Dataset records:
»»
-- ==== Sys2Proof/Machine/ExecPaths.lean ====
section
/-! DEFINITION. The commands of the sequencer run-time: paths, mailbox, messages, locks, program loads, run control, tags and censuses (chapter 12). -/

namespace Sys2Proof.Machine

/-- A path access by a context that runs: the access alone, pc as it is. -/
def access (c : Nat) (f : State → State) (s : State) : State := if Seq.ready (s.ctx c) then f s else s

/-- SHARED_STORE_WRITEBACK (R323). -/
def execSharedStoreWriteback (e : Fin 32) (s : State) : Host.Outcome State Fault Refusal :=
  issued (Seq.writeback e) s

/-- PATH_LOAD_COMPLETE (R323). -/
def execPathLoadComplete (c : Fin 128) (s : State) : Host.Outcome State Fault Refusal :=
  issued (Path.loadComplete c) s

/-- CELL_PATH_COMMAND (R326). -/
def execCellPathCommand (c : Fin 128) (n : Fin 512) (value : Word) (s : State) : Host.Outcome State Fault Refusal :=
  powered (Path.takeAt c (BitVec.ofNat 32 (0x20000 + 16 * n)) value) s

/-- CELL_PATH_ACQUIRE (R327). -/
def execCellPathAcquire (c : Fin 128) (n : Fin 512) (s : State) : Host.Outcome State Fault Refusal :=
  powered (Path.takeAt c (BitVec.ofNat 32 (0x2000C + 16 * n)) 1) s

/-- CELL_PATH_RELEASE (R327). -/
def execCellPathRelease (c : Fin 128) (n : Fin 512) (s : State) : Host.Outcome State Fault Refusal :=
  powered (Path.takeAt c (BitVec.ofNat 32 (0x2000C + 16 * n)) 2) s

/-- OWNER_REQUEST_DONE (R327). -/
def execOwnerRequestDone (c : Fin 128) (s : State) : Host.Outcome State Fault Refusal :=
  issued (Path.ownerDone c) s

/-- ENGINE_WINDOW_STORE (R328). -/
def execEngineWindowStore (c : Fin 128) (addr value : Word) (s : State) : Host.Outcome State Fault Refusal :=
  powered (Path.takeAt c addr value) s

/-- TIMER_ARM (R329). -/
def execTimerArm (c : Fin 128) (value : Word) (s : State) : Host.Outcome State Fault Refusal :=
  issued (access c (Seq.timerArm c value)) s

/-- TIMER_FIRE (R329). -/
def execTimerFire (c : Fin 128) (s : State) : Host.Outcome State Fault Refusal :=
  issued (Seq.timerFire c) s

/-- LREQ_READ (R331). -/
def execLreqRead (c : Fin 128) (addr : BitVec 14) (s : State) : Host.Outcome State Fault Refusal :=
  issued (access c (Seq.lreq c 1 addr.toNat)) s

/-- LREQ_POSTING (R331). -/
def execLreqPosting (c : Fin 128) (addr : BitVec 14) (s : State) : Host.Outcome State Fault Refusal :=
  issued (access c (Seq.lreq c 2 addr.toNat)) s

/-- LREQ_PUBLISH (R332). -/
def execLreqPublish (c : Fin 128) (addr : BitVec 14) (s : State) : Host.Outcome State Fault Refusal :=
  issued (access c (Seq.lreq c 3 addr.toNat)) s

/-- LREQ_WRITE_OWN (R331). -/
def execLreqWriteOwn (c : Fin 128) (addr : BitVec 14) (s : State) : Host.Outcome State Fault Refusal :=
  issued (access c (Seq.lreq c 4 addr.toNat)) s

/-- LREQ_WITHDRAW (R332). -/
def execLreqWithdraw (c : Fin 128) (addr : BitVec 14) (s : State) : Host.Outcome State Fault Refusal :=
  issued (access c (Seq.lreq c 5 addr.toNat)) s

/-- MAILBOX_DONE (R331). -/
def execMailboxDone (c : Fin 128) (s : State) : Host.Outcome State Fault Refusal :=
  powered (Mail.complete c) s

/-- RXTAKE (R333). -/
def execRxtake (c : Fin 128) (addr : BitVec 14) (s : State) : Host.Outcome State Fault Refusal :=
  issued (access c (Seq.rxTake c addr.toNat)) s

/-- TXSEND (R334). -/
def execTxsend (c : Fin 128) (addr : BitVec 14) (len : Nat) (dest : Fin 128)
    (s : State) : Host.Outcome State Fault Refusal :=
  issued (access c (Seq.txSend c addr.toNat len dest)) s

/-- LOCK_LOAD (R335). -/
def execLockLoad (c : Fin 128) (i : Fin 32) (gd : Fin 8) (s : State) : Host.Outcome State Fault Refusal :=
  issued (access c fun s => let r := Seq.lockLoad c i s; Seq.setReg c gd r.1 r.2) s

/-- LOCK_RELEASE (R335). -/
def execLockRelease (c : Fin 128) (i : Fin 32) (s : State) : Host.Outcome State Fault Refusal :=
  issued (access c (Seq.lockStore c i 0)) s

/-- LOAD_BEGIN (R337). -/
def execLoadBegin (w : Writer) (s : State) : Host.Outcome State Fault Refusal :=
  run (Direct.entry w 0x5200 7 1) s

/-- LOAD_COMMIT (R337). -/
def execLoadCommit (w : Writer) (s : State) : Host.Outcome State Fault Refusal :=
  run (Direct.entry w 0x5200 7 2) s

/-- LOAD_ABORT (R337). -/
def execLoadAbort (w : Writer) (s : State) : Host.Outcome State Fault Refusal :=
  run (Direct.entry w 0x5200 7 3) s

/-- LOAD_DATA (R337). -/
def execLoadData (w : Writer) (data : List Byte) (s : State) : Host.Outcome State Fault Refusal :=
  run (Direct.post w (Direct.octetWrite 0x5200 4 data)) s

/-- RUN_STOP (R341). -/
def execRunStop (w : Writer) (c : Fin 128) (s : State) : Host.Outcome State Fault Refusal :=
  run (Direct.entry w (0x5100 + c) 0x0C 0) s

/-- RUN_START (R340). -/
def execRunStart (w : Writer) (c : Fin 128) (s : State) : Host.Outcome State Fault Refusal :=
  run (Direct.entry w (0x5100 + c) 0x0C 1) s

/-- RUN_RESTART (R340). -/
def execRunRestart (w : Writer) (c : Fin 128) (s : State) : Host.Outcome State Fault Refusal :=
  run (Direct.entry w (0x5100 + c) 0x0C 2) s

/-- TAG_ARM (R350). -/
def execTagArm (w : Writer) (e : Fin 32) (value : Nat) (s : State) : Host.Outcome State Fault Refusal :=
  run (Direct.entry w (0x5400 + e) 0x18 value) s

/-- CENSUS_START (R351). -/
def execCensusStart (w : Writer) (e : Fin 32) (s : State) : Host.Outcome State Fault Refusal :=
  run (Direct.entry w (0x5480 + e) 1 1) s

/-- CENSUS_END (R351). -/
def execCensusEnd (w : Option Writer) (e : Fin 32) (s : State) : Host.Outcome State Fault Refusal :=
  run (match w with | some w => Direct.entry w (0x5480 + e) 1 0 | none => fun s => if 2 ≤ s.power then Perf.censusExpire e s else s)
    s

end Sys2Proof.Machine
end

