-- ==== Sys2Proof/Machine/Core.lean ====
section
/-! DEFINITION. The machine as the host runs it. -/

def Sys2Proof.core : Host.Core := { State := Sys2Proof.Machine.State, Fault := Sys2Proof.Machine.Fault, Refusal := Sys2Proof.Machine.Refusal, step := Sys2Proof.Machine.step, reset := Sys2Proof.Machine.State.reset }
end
««
> _What you are asked to do_
A single number is requested: the count of lines in the data that hold "Word".

> _Written response_
3